Group reactions by metabolic subsystem and compute total absolute flux per pathway — a proxy for pathway activity.

pathway_flux = {}

for rxn in model.reactions:
    subsystem = rxn.subsystem or "Unknown"
    flux_val = abs(fba_fluxes.get(rxn.id, 0.0))
    pathway_flux[subsystem] = pathway_flux.get(subsystem, 0.0) + flux_val

pathway_df = (pd.Series(pathway_flux, name="total_abs_flux")
              .sort_values(ascending=False)
              .reset_index()
              .rename(columns={"index": "subsystem"}))

pathway_df.to_csv("pathway_flux_summary.csv", index=False)
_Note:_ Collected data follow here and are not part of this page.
/-- What feeds channel `ch` of column `dest`: delivering routes of columns and stages, and multicasts with a copy for it. -/
def State.feedersAt (s : State) (dest ch : Nat) : List Feeder :=
  let here (r : Route) : Bool := r.dest == dest && r.chan == ch && (s.endsAt r).isNone
  s.stages.flatMap (fun x => (x.2.outs.filter here).map (fun _ => .stage x.1 (outKey dest ch))) ++
  (s.stages.filter (fun x => x.2.kind == 3 && (s.stageMembers x.2).contains (p8 dest) && !(s.feeds x.1 (some ch)).isEmpty &&
    (s.castRoute x.1 ch (p8 dest)).elim true (fun r => (s.endsAt r).isNone))).map (fun x => .stage x.1 (outKey dest ch)) ++
  (s.routes.filter (fun r => !r.cast && here r)).map (fun r => .col r.src (outKey dest ch))

/-- The streams that come through a feeder: a reduction, a merge and a carry make one of all they take in; a steer and a
multicast pass on each (R63). -/
def State.streamsOf (s : State) (f : Feeder) : Nat → Nat
  | 0 => 0
  | fuel + 1 => match f with
    | .col _ _ => 1
    | .stage k key => match s.stageAt k with
      | none => 0
      | some t => if t.kind = 3 ∨ t.kind = 4 then (s.inputsOf k key).foldl (fun n g => n + s.streamsOf g fuel) 0 else 1

/-- The routers a route's messages pass: up to the stage that emits a stream of its own. -/
def State.runOf (s : State) (r : Route) : List Hop :=
  match s.endsAt r with
  | none => r.path
  | some k =>
    let last (h : Hop) : Bool := h.stage && stageKey r.region h.col r.vc == k
    r.path.takeWhile (fun h => !last h) ++ (r.path.filter last).take 1

/-- The widest scope of a boundary node passed, plus 1, after the hops of a path on route `r`; `best` before. -/
def Route.passed (r : Route) (hops : List Hop) (best : Nat) : Nat :=
  match r.bnd with
  | some (n, sc) => if hops.any (fun h => h.col == n) then max best (sc + 1) else best
  | none => best

/-- The consumers that a route's messages reach through stages, each with the widest scope of a boundary node on the way,
plus 1; 0 for none (R157). -/
def State.reached (s : State) (r : Route) (best : Nat) : Nat → List (Nat × Nat)
  | 0 => []
  | fuel + 1 => match s.endsAt r with
    | none => [(p8 r.dest, r.passed r.path best)]
    | some k => match s.stageAt k with
      | none => []
      | some t =>
        let b := r.passed (s.runOf r) best
        if t.kind = 3 then (s.stageMembers t).flatMap (fun m =>
          if m = p8 r.dest then [(m, r.passed r.path best)]
          else match s.castRoute k r.chan m with
            | some o => s.reached o b fuel
            | none => [(m, r.passed (mkPath (stageCol k) [] m) b)])
        else t.outs.flatMap (fun o => s.reached o b fuel)

/-- A consumer of the route in another subgraph than its producer's, of map `a`, is reached without a boundary node whose scope
holds both; `sub` gives the map of a column's subgraph (R157, R159). -/
def State.boundaryBad (s : State) (r : Route) (a : Nat) (sub : Nat → Nat) : Bool :=
  (s.reached r 0 (s.stages.length + 1)).any (fun x =>
    let c := sub x.1
    a != c && decide (x.2 < scopeOfMap (a ||| c) + 1))

/-- Code 0x1D: an item without a channel, of a wrong kind, or beyond its channel's slots. The bits of an IMSG item that R422
calls zero are not looked at. (Log 143: DESIGN CHOICE, unsafe) -/
def initCheck (b : List Byte) : List Nat → List Nat → Option Refused
  | _, [] => none
  | before, v :: t =>
    let units (l : List Nat) : Nat := l.foldl (fun n u => n + fieldN u 19 17 + 1) 0
    let ch := (imgItems b 2).find? (fun c => colOf c == colOf v && chanOf c == chanOf v)
    let used := units (v :: before.filter (fun u => colOf u == colOf v && chanOf u == chanOf v))
    if ch.isNone ∨ 2 < fieldN (v / 2 ^ 128) 20 17 ∨ ch.elim 0 cSlots < used then
      some { code := 0x1D, kind := 13, ix := before.length }
    else initCheck b (before ++ [v]) t

/-! ### Across sections -/

/-- The local-store areas of a column that must be disjoint (0x19): kind, item, offset, bytes. -/
def areasOf (b : List Byte) (c : Nat) : List (Nat × Nat × Nat × Nat) :=
  let num (k : Nat) : List (Nat × Nat) := zipW (fun i v => (i, v)) (List.range (imgItems b k).length) (imgItems b k)
  ((num 1).filterMap (fun x => if colOf x.2 = c ∧ hTask x.2 = true then some (1, x.1, hCounter x.2, 8) else none)) ++
  ((num 2).filterMap (fun x => if colOf x.2 = c then some (2, x.1, cLand x.2, 64 * cSlots x.2) else none)) ++
  ((num 9).filterMap (fun x => if colOf x.2 = c then some (9, x.1, fieldN x.2 51 32, 64 * fieldN x.2 80 64) else none))

/-- The first area that meets an earlier one or passes the end of the local store. -/
def areaClash : List (Nat × Nat × Nat × Nat) → List (Nat × Nat × Nat × Nat) → Option Refused
  | _, [] => none
  | before, (k, i, o, n) :: t =>
    if 2 ^ 20 < o + n ∨ before.any (fun (x : Nat × Nat × Nat × Nat) =>
        decide (x.2.2.1 < o + n) && decide (o < x.2.2.1 + x.2.2.2)) = true then
      some { code := 0x19, kind := k, ix := i }
    else areaClash (before ++ [(k, i, o, n)]) t

/-- Crossings of the die-to-die connection, in the direction away from die d. -/
def crossings (d : Nat) : List Hop → Nat
  | h :: k :: t => (if dieOf h.col = d ∧ dieOf k.col ≠ d then 1 else 0) + crossings d (k :: t)
  | _ => 0

/-- The subgraph item that holds a column. -/
def subOf (subs : List Nat) (id : Nat) : Option Nat := subs.find? (fun s => bitN (itemMap s) (p8 id))

/-- The outputs of a column to a channel that its handlers declare, unpaced or not, and whether a template completes there. -/
def outputsTo (hs ts : List Nat) (c dest ch : Nat) : List Bool × Bool :=
  ((hs.filter (fun h => colOf h == c)).flatMap (fun h =>
      ((hOuts h).filter (fun o => o.dest == dest && o.ch == ch)).map (fun o => o.count == 0)),
   ts.any (fun t => colOf t == c && pDone t == ch))

/-- No output feeds the route, or one disagrees with its UNP. -/
def unpaired (outs : List Bool × Bool) (unp : Bool) : Bool := (outs.1.isEmpty && !outs.2) || outs.1.any (· != unp)

/-- Log 88: DEDUCED, unsafe; 152: DEDUCED, unsafe. -/
def acrossChecks (b : List Byte) (pos : Nat) : List (Option Refused) :=
  let cols := imgCols b
  let hs := imgItems b 1
  let cs := imgItems b 2
  let rs := imgItems b 3
  let ss := imgItems b 4
  let gs := imgItems b 6
  let subs := imgItems b 8
  let hn := imgItems b 10
  let ts := imgItems b 11
  let net := netOf b
  let l : Ld := { b := b, m := 0, tag := 0, rid := 0 }
  let fed := colRoutes b
  let gmap (n : Nat) : Nat := groupOf gs n
  let submap (p : Nat) : Nat := (subOf subs p).elim 0 itemMap
  let into (t : Nat) : List Nat := rs.filter (fun u => rEnds ss u == some t)
  let leaves (t i v : Nat) : Bool := (tOuts t).contains i || castOut [t] gs (into t) v
  [ crossCheck 0x07 1 hs (fun _ h => (hIns h).any (fun i =>
      decide (((cs.find? (fun c => colOf c == colOf h && chanOf c == i.ch)).elim 0 cSlots) < i.count))),
    crossCheck 0x08 1 hs (fun _ h => (hIns h).any (fun i => ts.any (fun t => colOf t == colOf h && pTrig t == i.ch))),
    crossCheck 0x0C 2 cs (fun _ c => (net.feedersAt (colOf c) (chanOf c)).foldl (fun n f =>
      n + net.streamsOf f (ss.length + 1)) 0 != 1),
    crossCheck 0x0C 3 rs (fun _ v => (rEnds ss v).isNone && !cs.any (fun c => colOf c == colOf v && chanOf c == chanOf v)),
    crossCheck 0x0D 3 rs (fun _ v => !rUnp v && (rStages ss v).any (fun t => decide (4 ≤ tKind t))),
    crossCheck 0x0E 1 hs (fun _ h => (hOuts h).any (fun o => !outside pos cols o.dest &&
      !fed.any (fun v => rSrc v == colOf h && colOf v == o.dest && chanOf v == o.ch))),
    crossCheck 0x0E 3 rs (fun i v => !ss.any (fun t => leaves t i v) && !outside pos cols (rSrc v) &&
      unpaired (outputsTo hs ts (rSrc v) (colOf v) (chanOf v)) (rUnp v)),
    crossCheck 0x0E 3 rs (fun i v => ss.any (fun t => leaves t i v && (into t).any (fun u => rUnp u != rUnp v &&
      (tKind t != 3 || chanOf u == chanOf v)))),
    crossCheck 0x0E 11 ts (fun _ t => !fed.any (fun v => rSrc v == colOf t && chanOf v == pDone t)),
    crossCheck 0x10 4 ss (fun _ t => (decide (1 ≤ tKind t) && decide (tKind t ≤ 3) && gmap (fieldN t 23 16) == 0) ||
      (tKind t == 6 && match ss[tRoute t 2]? with
        | some u => tKind u != 4 || colOf u != colOf t
        | none => true) || (tKind t == 6 && decide (rs.length ≤ tRoute t 1)) ||
        (tOuts t).any (fun i => decide (rs.length ≤ i))),
    crossCheck 0x11 3 rs (fun _ v => decide ((imgItems b 5).length < fieldN v 39 32) || (fieldN v 39 32 != 0 &&
      decide (64 < (rs.filter (fun u => fieldN u 39 32 != 0 && rSrc u == rSrc v)).length))),
    crossCheck 0x12 7 (imgItems b 7) (fun _ l => gmap (fieldN l 15 8) == 0),
    crossCheck 0x13 7 (imgItems b 7) (fun _ l => (mapCols (gmap (fieldN l 15 8))).any (fun p => !bitN cols p)),
    (if (mapCols cols).all (fun p => (subOf subs p).isSome) then none else some { code := 0x14, kind := 8, ix := subs.length }),
    crossCheck 0x15 3 rs (fun i v => !outside pos cols (rSrc v) && !ss.any (fun t => leaves t i v) &&
      net.boundaryBad (l.route v) (submap (rSrc v)) submap),
    crossCheck 0x16 9 (imgItems b 9) (fun _ j =>
      !(hs.any (fun h => colOf h == colOf j && hIx h == fieldN j 15 10 && !hTask h && decide (2 ≤ (hIns h).length)) &&
        hs.any (fun h => colOf h == colOf j && hIx h == fieldN j 21 16 && hTask h))),
    crossCheck 0x18 1 hs (fun _ h => (List.range 4).any (fun n => bitN (hSaga h n) 8 &&
      !hn.any (fun g => colOf g == colOf h && gH g == fieldN (hSaga h n) 7 0))),
    (mapCols cols).findSome? (fun p => areaClash [] (areasOf b (256 * pos + p))),
    crossCheck 0x1A 11 ts (fun _ t => hs.any (fun h => colOf h == colOf t && (hIns h).any (fun i => i.ch == pTrig t))),
    (if [0, 1].any (fun d => decide (1024 < (rs.map (fun v => crossings d (rPath v))).foldl (· + ·) 0)) then
      some { code := 0x1B, kind := 3, ix := 0 } else none),
    initCheck b [] (imgItems b 13) ]

/-- Every check that depends only on the image, in the order of R381. `pos`: the package's place in its chain. -/
def imageCheck (b : List Byte) (pos : Nat) : Option Refused :=
  match headerCheck b with
  | some r => some r
  | none => match sectCheck b [] (imgSects b) with
    | some r => some r
    | none =>
      let cols := imgCols b
      let it (k : Nat) (f : List Nat → Nat → List (Nat × Bool)) : Option Refused := checkItems k f [] (imgItems b k)
      ([it 1 (handlerCheck pos cols), it 2 (channelCheck pos cols), it 3 (routeCheck pos cols), it 4 (stageCheck pos cols),
        it 5 filterCheck, it 6 (groupCheck cols), it 7 bellCheck, it 8 (subgraphCheck cols), it 9 (joinCheck pos cols),
        it 10 (handleCheck pos cols), it 11 (templateCheck pos cols), it 12 (dataCheck pos cols),
        it 13 (messageCheck pos cols)] ++ acrossChecks b pos).findSome? (fun r => r)

end Sys2Proof.Machine
end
# Bar chart of top 15 pathways
top15 = pathway_df.head(15)
fig, ax = plt.subplots(figsize=(10, 6))
ax.barh(top15["subsystem"][::-1], top15["total_abs_flux"][::-1],
        color="steelblue")
ax.set_xlabel("Sum of |flux| (mmol/gDW/h)")
ax.set_title("Top 15 Pathway Activities (FBA)")
fig.tight_layout()
fig.savefig("pathway_activity.pdf", dpi=300)
plt.close(fig)
print("Pathway activity chart saved.")

Step 7 — Secretion Product Prediction

Identify exchange reactions carrying positive flux (secretion) at optimal growth — these are by-products and potential products of interest.

secretion = {}

for rxn in model.exchanges:
    flux = fba_fluxes.get(rxn.id, 0.0)
    if flux > 1e-6:   # positive = secretion
        met = list(rxn.metabolites)[0]
        secretion[rxn.id] = {
            "metabolite": met.name,
            "formula": met.formula,
            "flux_mmol_gDW_h": flux,
        }

sec_df = pd.DataFrame(secretion).T.sort_values("flux_mmol_gDW_h",
                                                ascending=False)
print("\nSecreted products:")
print(sec_df.to_string())
sec_df.to_csv("secretion_profile.csv")

Key Conventions

Analysis	Lethality Threshold	Standard Reference
Single gene deletion	growth < 5% WT	Joyce & Palsson, 2006
Double gene deletion (synthetic lethal)	growth < 5% WT	Deutscher et al., 2008
Reaction deletion	growth < 5% WT	Consistent with gene deletion
PPP nutrient grid	0–20 mmol/gDW/h, 50 steps	COBRApy default
Flux sampling (OptGP)	n = 1000, thinning = 100	Megchelenbrink et al., 2014

Output File Conventions

File	Content
`gene_essentiality.csv`	Per-gene growth fraction and essentiality flag
`double_gene_essentiality.csv`	Pairwise synthetic lethality matrix
`reaction_essentiality.csv`	Per-reaction growth fraction and essentiality flag
`phenotypic_phase_plane.pdf`	2D heatmap of growth vs. two nutrients
`flux_samples.csv`	Raw 1000-sample flux matrix
`flux_sampling_violin.pdf`	Violin plot of key reaction distributions
`pathway_flux_summary.csv`	Total absolute flux per metabolic subsystem
`pathway_activity.pdf`	Bar chart of top 15 active pathways
`secretion_profile.csv`	All secreted by-products at optimal growth

Common Failure Modes

PPP returns all zeros: objective reaction ID does not match model; check model.objective.expression for correct reaction ID.
Flux sampling ACHR crashes: optgp (default) is more stable for large models; for models with >5000 reactions use processes=1 to debug.
No secretion products: model may be forced to be strictly aerobic with all carbon converted to CO2; verify exchange bounds allow secretion (ub = 1000 on exchange reactions).